Kavelaars A, Eggen B J, De Graan P N, Gispen W H, Heijnen C J
Department of Pediatric Immunology, University Hospital for Children and Youth, Het Wilhelmina Kinderziekenhuis, The Netherlands.
Eur J Immunol. 1990 Apr;20(4):943-5. doi: 10.1002/eji.1830200435.

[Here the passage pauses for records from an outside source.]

@[simp] theorem Ctx.raise_s (c : Ctx) (x : FFlags) : (c.raise x).s = c.s := rfl
@[simp] theorem Ctx.raise_v (c : Ctx) (x : FFlags) : (c.raise x).v = c.v := rfl
@[simp] theorem Ctx.raise_p (c : Ctx) (x : FFlags) : (c.raise x).p = c.p := rfl
@[simp] theorem Ctx.raise_d (c : Ctx) (x : FFlags) : (c.raise x).d = c.d := rfl
@[simp] theorem Ctx.raise_h (c : Ctx) (x : FFlags) : (c.raise x).h = c.h := rfl
@[simp] theorem Ctx.raise_part (c : Ctx) (x : FFlags) : (c.raise x).part = c.part := rfl
@[simp] theorem Ctx.raise_slots (c : Ctx) (x : FFlags) : (c.raise x).slots = c.slots := rfl
@[simp] theorem Ctx.raise_lc0 (c : Ctx) (x : FFlags) : (c.raise x).lc0 = c.lc0 := rfl
@[simp] theorem Ctx.raise_lc1 (c : Ctx) (x : FFlags) : (c.raise x).lc1 = c.lc1 := rfl
@[simp] theorem Ctx.raise_lbeg0 (c : Ctx) (x : FFlags) : (c.raise x).lbeg0 = c.lbeg0 := rfl
@[simp] theorem Ctx.raise_lend0 (c : Ctx) (x : FFlags) : (c.raise x).lend0 = c.lend0 := rfl
@[simp] theorem Ctx.raise_lbeg1 (c : Ctx) (x : FFlags) : (c.raise x).lbeg1 = c.lbeg1 := rfl
@[simp] theorem Ctx.raise_lend1 (c : Ctx) (x : FFlags) : (c.raise x).lend1 = c.lend1 := rfl
@[simp] theorem Ctx.raise_wtop (c : Ctx) (x : FFlags) : (c.raise x).wtop = c.wtop := rfl
@[simp] theorem Ctx.raise_srseed (c : Ctx) (x : FFlags) : (c.raise x).srseed = c.srseed := rfl
@[simp] theorem Ctx.raise_vovf (c : Ctx) (x : FFlags) : (c.raise x).vovf = c.vovf := rfl
@[simp] theorem Ctx.raise_ictr (c : Ctx) (x : FFlags) : (c.raise x).ictr = c.ictr := rfl
@[simp] theorem Ctx.raise_priv (c : Ctx) (x : FFlags) : (c.raise x).priv = c.priv := rfl
@[simp] theorem Ctx.raise_ie (c : Ctx) (x : FFlags) : (c.raise x).ie = c.ie := rfl
@[simp] theorem Ctx.raise_upact (c : Ctx) (x : FFlags) : (c.raise x).upact = c.upact := rfl
@[simp] theorem Ctx.raise_upvec (c : Ctx) (x : FFlags) : (c.raise x).upvec = c.upvec := rfl
@[simp] theorem Ctx.raise_upinfo (c : Ctx) (x : FFlags) : (c.raise x).upinfo = c.upinfo := rfl
@[simp] theorem Ctx.raise_epc (c : Ctx) (x : FFlags) : (c.raise x).epc = c.epc := rfl
@[simp] theorem Ctx.raise_ecause (c : Ctx) (x : FFlags) : (c.raise x).ecause = c.ecause := rfl
@[simp] theorem Ctx.raise_eaddr (c : Ctx) (x : FFlags) : (c.raise x).eaddr = c.eaddr := rfl
@[simp] theorem Ctx.raise_einfo (c : Ctx) (x : FFlags) : (c.raise x).einfo = c.einfo := rfl
@[simp] theorem Ctx.raise_btarget (c : Ctx) (x : FFlags) : (c.raise x).btarget = c.btarget := rfl
@[simp] theorem Ctx.raise_lreq (c : Ctx) (x : FFlags) : (c.raise x).lreq = c.lreq := rfl
@[simp] theorem Ctx.raise_rreq (c : Ctx) (x : FFlags) : (c.raise x).rreq = c.rreq := rfl
@[simp] theorem Ctx.raise_osc (c : Ctx) (x : FFlags) : (c.raise x).osc = c.osc := rfl
@[simp] theorem Ctx.raise_tag (c : Ctx) (x : FFlags) : (c.raise x).tag = c.tag := rfl
@[simp] theorem Ctx.raise_seq (c : Ctx) (x : FFlags) : (c.raise x).seq = c.seq := rfl
@[simp] theorem Ctx.raise_pc (c : Ctx) (x : FFlags) : (c.raise x).pc = c.pc := rfl
@[simp] theorem Ctx.raise_dslot (c : Ctx) (x : FFlags) : (c.raise x).dslot = c.dslot := rfl
@[simp] theorem Ctx.raise_act (c : Ctx) (x : FFlags) : (c.raise x).act = c.act := rfl
@[simp] theorem Ctx.raise_wait (c : Ctx) (x : FFlags) : (c.raise x).wait = c.wait := rfl
@[simp] theorem Ctx.raise_insn (c : Ctx) (x : FFlags) : (c.raise x).insn = c.insn := rfl
@[simp] theorem Ctx.raise_groups (c : Ctx) (x : FFlags) : (c.raise x).groups = c.groups := rfl
@[simp] theorem Ctx.raise_poison (c : Ctx) (x : FFlags) : (c.raise x).poison = c.poison := rfl
@[simp] theorem Ctx.raise_deferred (c : Ctx) (x : FFlags) : (c.raise x).deferred = c.deferred := rfl
@[simp] theorem Ctx.raise_fcheck (c : Ctx) (x : FFlags) : (c.raise x).fcheck = c.fcheck := rfl
@[simp] theorem Ctx.raise_mcheck (c : Ctx) (x : FFlags) : (c.raise x).mcheck = c.mcheck := rfl
@[simp] theorem Ctx.raise_watch (c : Ctx) (x : FFlags) : (c.raise x).watch = c.watch := rfl
@[simp] theorem Ctx.raise_stalled (c : Ctx) (x : FFlags) : (c.raise x).stalled = c.stalled := rfl
@[simp] theorem Ctx.raise_late (c : Ctx) (x : FFlags) : (c.raise x).late = c.late := rfl
@[simp] theorem Ctx.raise_changed (c : Ctx) (x : FFlags) : (c.raise x).changed = c.changed := rfl
@[simp] theorem Ctx.raise_hwdog (c : Ctx) (x : FFlags) : (c.raise x).hwdog = c.hwdog := rfl
@[simp] theorem Ctx.raise_hcount (c : Ctx) (x : FFlags) : (c.raise x).hcount = c.hcount := rfl
@[simp] theorem Ctx.raise_perf (c : Ctx) (x : FFlags) : (c.raise x).perf = c.perf := rfl
@[simp] theorem Ctx.raise_apart (c : Ctx) (x : FFlags) : (c.raise x).apart = c.apart := rfl
@[simp] theorem Ctx.raise_acts (c : Ctx) (x : FFlags) : (c.raise x).acts = c.acts := rfl
@[simp] theorem Ctx.raise_ret0 (c : Ctx) (x : FFlags) : (c.raise x).ret0 = c.ret0 := rfl
@[simp] theorem Ctx.raise_s2at (c : Ctx) (x : FFlags) : (c.raise x).s2at = c.s2at := rfl
@[simp] theorem Ctx.raise_born (c : Ctx) (x : FFlags) : (c.raise x).born = c.born := rfl
@[simp] theorem Ctx.raise_bpDone (c : Ctx) (x : FFlags) : (c.raise x).bpDone = c.bpDone := rfl

end Sys2Proof.Machine
end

The neuropeptide beta-endorphin can modulate the response of T and B cells to mitogenic or antigenic stimulation. In the present report we describe a novel mechanism by which beta-endorphin can interfere with T cell activation. It is shown here that beta-endorphin can modulate the phorbol ester-induced phosphorylation of the gamma chain of the CD3 complex. The effect of beta-endorphin is dose dependent and appears to be mediated via interaction of beta-endorphin with an opiate receptor on lymphocytes. Evidence is presented that the modulatory effect of beta-endorphin is specific for the phosphorylation of the CD3 gamma chain. beta-Endorphin does not affect the phosphorylation of total cell protein, nor does it have any effect on the phosphorylation of the CD4 determinant on T cells. The possible consequence of a change in CD3 gamma chain phosphorylation is discussed.
神经肽β-内啡肽可调节T细胞和B细胞对有丝分裂原或抗原刺激的反应。在本报告中,我们描述了β-内啡肽干扰T细胞活化的一种新机制。本文表明,β-内啡肽可调节佛波酯诱导的CD3复合物γ链的磷酸化。β-内啡肽的作用呈剂量依赖性,似乎是通过β-内啡肽与淋巴细胞上的阿片受体相互作用介导的。有证据表明,β-内啡肽的调节作用对CD3γ链的磷酸化具有特异性。β-内啡肽不影响总细胞蛋白的磷酸化,对T细胞上CD4决定簇的磷酸化也没有任何影响。文中讨论了CD3γ链磷酸化变化可能产生的后果。